Pseudocode: Single-Image Scoring

The following pseudocode is the operational scoring path for one image, written to mirror the implemented behavior while staying model-level rather than code-level.

Algorithm 1: ScoreOneImage

Input: image x_i, proposal set P_i, configuration Theta
Output: final score s_i and diagnostics D_i

1:  Compute Stage-A statistics from P_i -> (N_i, l_i, m_i, q_i, h_i)
2:  Compute s_i^A and gate g_i^A
3:  Extract geometry terms -> (b_i, t_i, o_i, a_i, c_i, r_i, v_i)
4:  Compute base score s_i^base
5:  If Stage-B enabled and (g_i^A or unknown-allowed):
6:      compute retrieval contrast c_i and gate g_i^B
7:      map c_i to normalized correction Delta_i^B
8:  Else:
9:      set Delta_i^B = 0 and g_i^B = 0
10: If Stage-D enabled and g_i^B and x_i in shortlist:
11:     run rubric evaluator -> (r_i, d_i, F_i)
12:     compute Delta_i^D and penalties rho_i (including veto rules)
13: Else:
14:     set Delta_i^D = 0 and rho_i = 0
15: Fuse terms: s_i = clip(s_i^base + lambda_B Delta_i^B + lambda_D Delta_i^D - rho_i, 0, 100)
16: Emit s_i together with all intermediate diagnostics D_i

Pseudocode: Dataset Ranking and Review Subset

At dataset scale, the miner first scores all candidates, then applies a deterministic review-subset policy so the hosted gallery remains tractable while still representing selected, borderline, and rejected regimes.

Algorithm 2: RankDatasetAndBuildReviewSet

Input: dataset X = {x_i}_{i=1}^M, review limit L
Output: ranked manifest R and hosted review subset H

1:  For each image x_i in X:
2:      (s_i, D_i) <- ScoreOneImage(x_i)
3:  Sort all images by descending s_i to get ranked manifest R
4:  Assign status labels from score intervals (selected/borderline/rejected)
5:  If |R| <= L: return R as hosted set H
6:  Else build H with deterministic class-balanced allocation:
7:      allocate quotas across selected/borderline/rejected
8:      keep high-score hard negatives plus diverse low-score negatives
9:      cap to L and preserve deterministic ordering by score
10: Return full manifest R and hosted subset H

This separation between full ranking and hosted subset is the reason the site can stay lightweight without changing the underlying scoring behavior.

From Continuous Score to Practical Decisions

The score remains continuous so users can choose operating points by task.

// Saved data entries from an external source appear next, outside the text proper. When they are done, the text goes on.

-- ==== Sys2Proof/Laws/Flags.lean ====
section
/-!
SUPPORT. The small lemmas of the flag and arithmetic functions (42_flag_alu.md).
-/

namespace Sys2Proof.Machine

theorem neg16_eq (v : Word) : neg16 v = -v := (BitVec.neg_eq_not_add v).symm

theorem sub16_eq (a b : Word) : sub16 a b = a - b := by
  rw [sub16, add16, neg16_eq, BitVec.sub_eq_add_neg]

theorem isNegative_eq_msb (v : Word) : isNegative v = v.msb := rfl

@[simp] theorem carryIn_true : carryIn true = 1 := rfl

@[simp] theorem carryIn_false : carryIn false = 0 := rfl

end Sys2Proof.Machine
end

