theorem effectiveAddress_of_pointerClear {m : Mode} {w : Word} {s : State} (h : PointerClear m w s) :
    effectiveAddress m w s = (ramAddress m w s).map fun ea => (ea, s) := by
  cases m
  case immediate | direct | stackRelative | indexed | stackIndexed => rfl
  case indirect | stackDeferred | stackDeferredIndexed =>
    obtain ⟨hp, hp'⟩ := h _ rfl
    exact congrArg some (readWord_of_ne hp hp')

theorem effectiveAddress_of_ramAddress {m : Mode} {w ea : Word} {s : State} (h : PointerClear m w s)
    (hea : ramAddress m w s = some ea) : effectiveAddress m w s = some (ea, s) := by
  rw [effectiveAddress_of_pointerClear h, hea, Option.map_some]

/-- With the pointer cell clear, resolving an address reads no port and leaves the state alone. -/
theorem ramAddress_of_effectiveAddress {m : Mode} {w ea : Word} {s s1 : State}
    (h : PointerClear m w s) (hea : effectiveAddress m w s = some (ea, s1)) :
    ramAddress m w s = some ea ∧ s1 = s := by
  rw [effectiveAddress_of_pointerClear h, Option.map_eq_some_iff] at hea
  obtain ⟨_, hram, ⟨⟩⟩ := hea
  exact ⟨hram, rfl⟩

theorem pointerCell_congr {m : Mode} (w : Word) {s t : State} (hsp : t.sp = s.sp) (hx : t.x = s.x) :
    pointerCell m w t = pointerCell m w s := by
  simp only [pointerCell, hsp, hx]

/-- The address depends on SP, X and the pointer cell alone. -/
theorem ramAddress_congr {m : Mode} {w : Word} {s t : State} (hsp : t.sp = s.sp) (hx : t.x = s.x)
    (hcell : ∀ p, pointerCell m w s = some p → ramWord t p = ramWord s p) :
    ramAddress m w t = ramAddress m w s := by
  cases m
  case immediate | direct => rfl
  case stackRelative | indexed | stackIndexed => simp only [ramAddress, hsp, hx]
  case indirect | stackDeferred | stackDeferredIndexed =>
    simp only [ramAddress, hsp, hx, hcell _ rfl]

/-! ### The load path -/

/-- Outside immediate mode: the data at the address, and N and Z from it (R131). -/
theorem resolveLoad_of_effectiveAddress (cfg : Config) {m : Mode} (wd : Width) {w ea : Word}
    {s s1 : State} (h : effectiveAddress m w s = some (ea, s1)) :
    resolveLoad cfg m wd w s =
      ((readData wd s1 ea).1, (readData wd s1 ea).2.setNZ (readData wd s1 ea).1) := by
  simp only [resolveLoad, loadValue, h]

theorem resolveLoad_immediate (cfg : Config) (wd : Width) (w : Word) (s : State) :
    resolveLoad cfg .immediate wd w s =
      (immediateValue cfg.byteImm wd w, s.setNZ (immediateValue cfg.byteImm wd w)) := rfl

theorem resolveLoad_of_ramAddress (cfg : Config) {m : Mode} {wd : Width} {w ea : Word} {s : State}
    (hptr : PointerClear m w s) (hea : ramAddress m w s = some ea)
    (hdata : ∀ i ∈ wd.bytesAt ea, i ≠ inPort) :
    resolveLoad cfg m wd w s = (ramData wd s ea, s.setNZ (ramData wd s ea)) := by
  rw [resolveLoad_of_effectiveAddress cfg wd (effectiveAddress_of_ramAddress hptr hea),
    readData_of_ne hdata]

/-! ### A load after a store -/

/-- The provisos of R138 on a store at `ea`: no byte involved is a port's, and the store leaves its own
pointer cell alone. -/
structure StoreProvisos (wd : Width) (m : Mode) (w ea : Word) (s : State) : Prop where
  data : ∀ i ∈ wd.bytesAt ea, clearOfPorts i
  pointer : PointerClear m w s
  apart : ∀ p, pointerCell m w s = some p → ∀ i ∈ Width.word.bytesAt p, i ∉ wd.bytesAt ea

theorem storeProvisos_word {m : Mode} {w ea : Word} {s : State} (hhi : clearOfPorts ea)
    (hlo : clearOfPorts (ea + 1))
    (hcell : ∀ p, pointerCell m w s = some p → clearOfPorts p ∧ clearOfPorts (p + 1) ∧
      p ≠ ea ∧ p ≠ ea + 1 ∧ p + 1 ≠ ea) : StoreProvisos .word m w ea s := by
  refine ⟨Width.forall_bytesAt_word.mpr ⟨hhi, hlo⟩, fun p hp => ?pointer, fun p hp => ?apart⟩ <;>
    obtain ⟨⟨hin, -⟩, ⟨hin', -⟩, hne, hne', hne''⟩ := hcell p hp
  case pointer => exact ⟨hin, hin'⟩
  case apart =>
    rw [Width.forall_bytesAt_word, Width.notMem_bytesAt_word, Width.notMem_bytesAt_word]
    exact ⟨⟨hne, hne'⟩, hne'', by simpa using hne⟩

The hosted review uses fixed status intervals for rapid browsing, while mining workflows can use a broader operational threshold to favor recall. These are not conflicting definitions; they are two operating points on the same calibrated ranking axis.

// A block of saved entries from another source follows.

/-- Twin operation (23). -/
structure Twn where
  /-- EN (R626). -/
  en : Bool
  /-- AUTO (R626). -/
  auto : Bool
  /-- JSRC (R626). -/
  jsrc : BitVec 2
  /-- LAG (R626). -/
  lag : BitVec 12
  /-- STATE (R618,R626). -/
  state : BitVec 3
  /-- LINK (L) (R606,R626). -/
  link : Bool
  /-- ALIVE (A) (R610,R626). -/
  alive : Bool
  /-- WITNESS (W) (R611,R626). -/
  witness : Bool
  /-- CAUSE (R626). -/
  cause : BitVec 4
  /-- SHARE (R626). -/
  share : BitVec 16
  /-- GOFF (R612,R626). -/
  goff : BitVec 64
  /-- TWN_GOFF_HI latch (R626). -/
  goffHi : BitVec 32
  /-- LATE (R606,R626). -/
  late : BitVec 16
  /-- SEPARATIONS (R626). -/
  seps : BitVec 16
  /-- lanes that hold block lock (R606). -/
  lanes : BitVec 4
  /-- grain of the last keep-alive (R606). -/
  lastKa : Option Grain
  /-- FSEQ of the next frame sent (R607). -/
  fseqTx : BitVec 32
  /-- FSEQ of the last frame received (R607). -/
  fseqRx : Option (BitVec 32)
  /-- GOFF and delay of the probes answered since training (R608). -/
  probes : List (BitVec 64 × BitVec 64)
  /-- shared decisions that wait (R613). -/
  shared : List Shared
  /-- time changes that wait (R617). -/
  times : List TimeChg
  /-- READY sent: grain, epoch, TWIN (R616). -/
  ready : Option (Grain × BitVec 16 × Bool)
  /-- READY received (R616). -/
  partReady : Option (Grain × BitVec 16 × Bool)
  /-- digest of the last READY received (R609,R616). -/
  digest : List Byte
  /-- the device has been PAIRED since device reset (R611). -/
  pairedOnce : Bool
  /-- the partner's cluster is fenced (R608,R623). -/
  partCcFenced : Bool
  /-- STATE of the last keep-alive (R608). -/
  partState : BitVec 3
  /-- the partner's strap (R608,R622). -/
  partSenior : Option Bool
  /-- level of TWN_ALIVE_OUT (R610,R643). -/
  aliveOut : Bool
  /-- TWN_ALIVE_OUT toggles (R610). -/
  aliveRun : Bool
  /-- grain TWN_ALIVE_IN counted as stopped (R619). -/
  aliveStop : Option Grain
  /-- state the rejoin in progress came from (R619). -/
  joinFrom : BitVec 3
  /-- step of the rejoin (0 none, 1-4) (R622). -/
  joinStep : Nat
  /-- pair grain t of the rejoin (R622). -/
  joinAt : Grain
  /-- TWIN_REJOIN commands that wait (R623). -/
  joinCmds : List Nat
  /-- transfer pass (R622). -/
  pass : Nat
  /-- buckets sent and not changed since (R622). -/
  sentBuckets : List Nat
  /-- a retry of the rejoin is due (R619). -/
  retry : Bool
  /-- partitions whose learning is held during a transfer (R622,R624). -/
  holdLearn : List Nat
  /-- partitions whose regions this device transfers to its partner (R622,R624). -/
  xfer : List Nat
  /-- grain of the last failed rejoin (R619). -/
  failAt : Grain
  /-- grain + 1 at which the touch of an entry (by way index) was last carried (R614). -/
  touchAt : Tab (BitVec 64)
deriving DecidableEq, Repr

/-- Twin operation (23) at device reset. -/
def Twn.reset : Twn where
  en := false
  auto := true
  jsrc := 1
  lag := 1024
  state := 0
  link := false
  alive := false
  witness := false
  cause := 0
  share := 0
  goff := 0
  goffHi := 0
  late := 0
  seps := 0
  lanes := 0
  lastKa := none
  fseqTx := 0
  fseqRx := none
  probes := []
  shared := []
  times := []
  ready := none
  partReady := none
  digest := []
  pairedOnce := false
  partCcFenced := false
  partState := 0
  partSenior := none
  aliveOut := false
  aliveRun := false
  aliveStop := none
  joinFrom := 0
  joinStep := 0
  joinAt := 0
  joinCmds := []
  pass := 0
  sentBuckets := []
  retry := false
  holdLearn := []
  xfer := []
  failAt := 0
  touchAt := []

/-- What the block sends to the outside. -/
inductive Output where
  /-- a DMA write to the memory of a function (R165, R201) -/
  | dma (fn addr : Nat) (bytes : List Byte)
  /-- an MSI-X message (R181) -/
  | msix (fn vec : Nat)
  /-- a frame that starts on a port, with its egress stamp (R98) -/
  | frame (port stamp : Nat) (bytes : List Byte)
  /-- a burst of a radio channel (R433) -/
  | burst (ch start : Nat) (frame : List Byte)
  /-- a level on TOUT[k] (R69) -/
  | tout (k : Nat) (level : Bool)
  /-- a frame on the Torv link (R607) -/
  | torv (kind : Nat) (body : List Byte)
  /-- a record on the cascade lanes (R323) -/
  | casc (down : Bool) (bytes : List Byte)
  /-- an RF control SPI word (R430) -/
  | spi (ch : Nat) (bits : Nat) (word : BitVec 32)
  /-- a PMBus write (R537, R539): address, command code, data bytes and value -/
  | pmbus (addr code len val : Nat)
deriving DecidableEq, Repr

/-- The whole block. -/
structure State where
  /-- device. -/
  dev : Dev
  /-- bus. -/
  bus : Bus
  /-- sequencer. -/
  gr : Gr
  /-- time base. -/
  tb : Tb
  /-- capture inputs (R81). -/
  evc : Tab Evc
  /-- time outputs (R84). -/
  tou : Tab Tou
  /-- IRIG and leap registers (R85). -/
  irig : Irig
  /-- timestamp units (R108). -/
  tsu : Tab Tsu
  /-- engines (R136). -/
  eng : Tab Eng
  /-- core-wide registers (R132). -/
  core : Core
  /-- partitions (R157). -/
  ptn : Tab Ptn
  /-- PTN_BIND of the functions; function f is bound to PT f and enabled where unlisted (R145,R156). -/
  bind_ : Tab Bind
  /-- command queues (R165). -/
  cq : Cq
  /-- CAM (R314). -/
  cam : Cam
  /-- FDB (R328). -/
  fdb : Fdb
  /-- configuration (R231). -/
  cfg : Cfg
  /-- T2 (R407). -/
  t2 : T2
  /-- state tiles (R407). -/
  mt : Mt
  /-- queue manager (R376). -/
  qm : Qm
  /-- Ethernet ports (R271). -/
  ports : Tab Port
  /-- forwarding (R346). -/
  fwd : Fwd
  /-- radio channels (R450). -/
  radio : Tab Radio
  /-- PKA (R480). -/
  pka : Pka
  /-- control cluster (R506). -/
  cc : Cc
  /-- fuses (R513). -/
  fuse : Fuse
  /-- debug (R518). -/
  dbg : Dbg
  /-- power (R534). -/
  pwr : Pwr
  /-- hold-up (R545). -/
  hup : Hup
  /-- persistent records (R551). -/
  prm : Prm
  /-- faults (R567). -/
  fcu : Fcu
  /-- counters (R592). -/
  pmc : Pmc
  /-- twin (R605). -/
  twn : Twn
  /-- what the block has sent to the outside, newest first (the model's own record). -/
  out : List Output
  /-- the model's own counter of free values used. -/
  freeCtr : Nat
  /-- commands waiting, first in first out. -/
  pending : List Instr
deriving DecidableEq, Repr

/-- The device when VAON has just been applied for the first time (R535): main rails off, D0 alone clocked, PHASE 0, every register at its reset value. -/
def State.reset : State where
  dev := Dev.reset
  bus := Bus.reset
  gr := Gr.reset
  tb := Tb.reset
  evc := []
  tou := []
  irig := Irig.reset
  tsu := []
  eng := []
  core := Core.reset
  ptn := []
  bind_ := []
  cq := Cq.reset
  cam := Cam.reset
  fdb := Fdb.reset
  cfg := Cfg.reset
  t2 := T2.reset
  mt := Mt.reset
  qm := Qm.reset
  ports := []
  fwd := Fwd.reset
  radio := []
  pka := Pka.reset
  cc := Cc.reset
  fuse := Fuse.reset
  dbg := Dbg.reset
  pwr := Pwr.reset
  hup := Hup.reset
  prm := Prm.reset
  fcu := Fcu.reset
  pmc := Pmc.reset
  twn := Twn.reset
  out := []
  freeCtr := 0
  pending := []

end Sys2Proof.Machine
end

Interpretability claim: every final score is tied to separable terms and explicit gates, so large changes can be traced to concrete evidence shifts rather than opaque model behavior.

Reproducibility Note

The implementation uses fixed configuration defaults and deterministic subset construction for the live 1500-image browser set, so the ranking profile and status composition are reproducible from the same manifest snapshot. This site is intentionally separated from ARCHITEXTURE outputs to keep conclusions independent and auditable.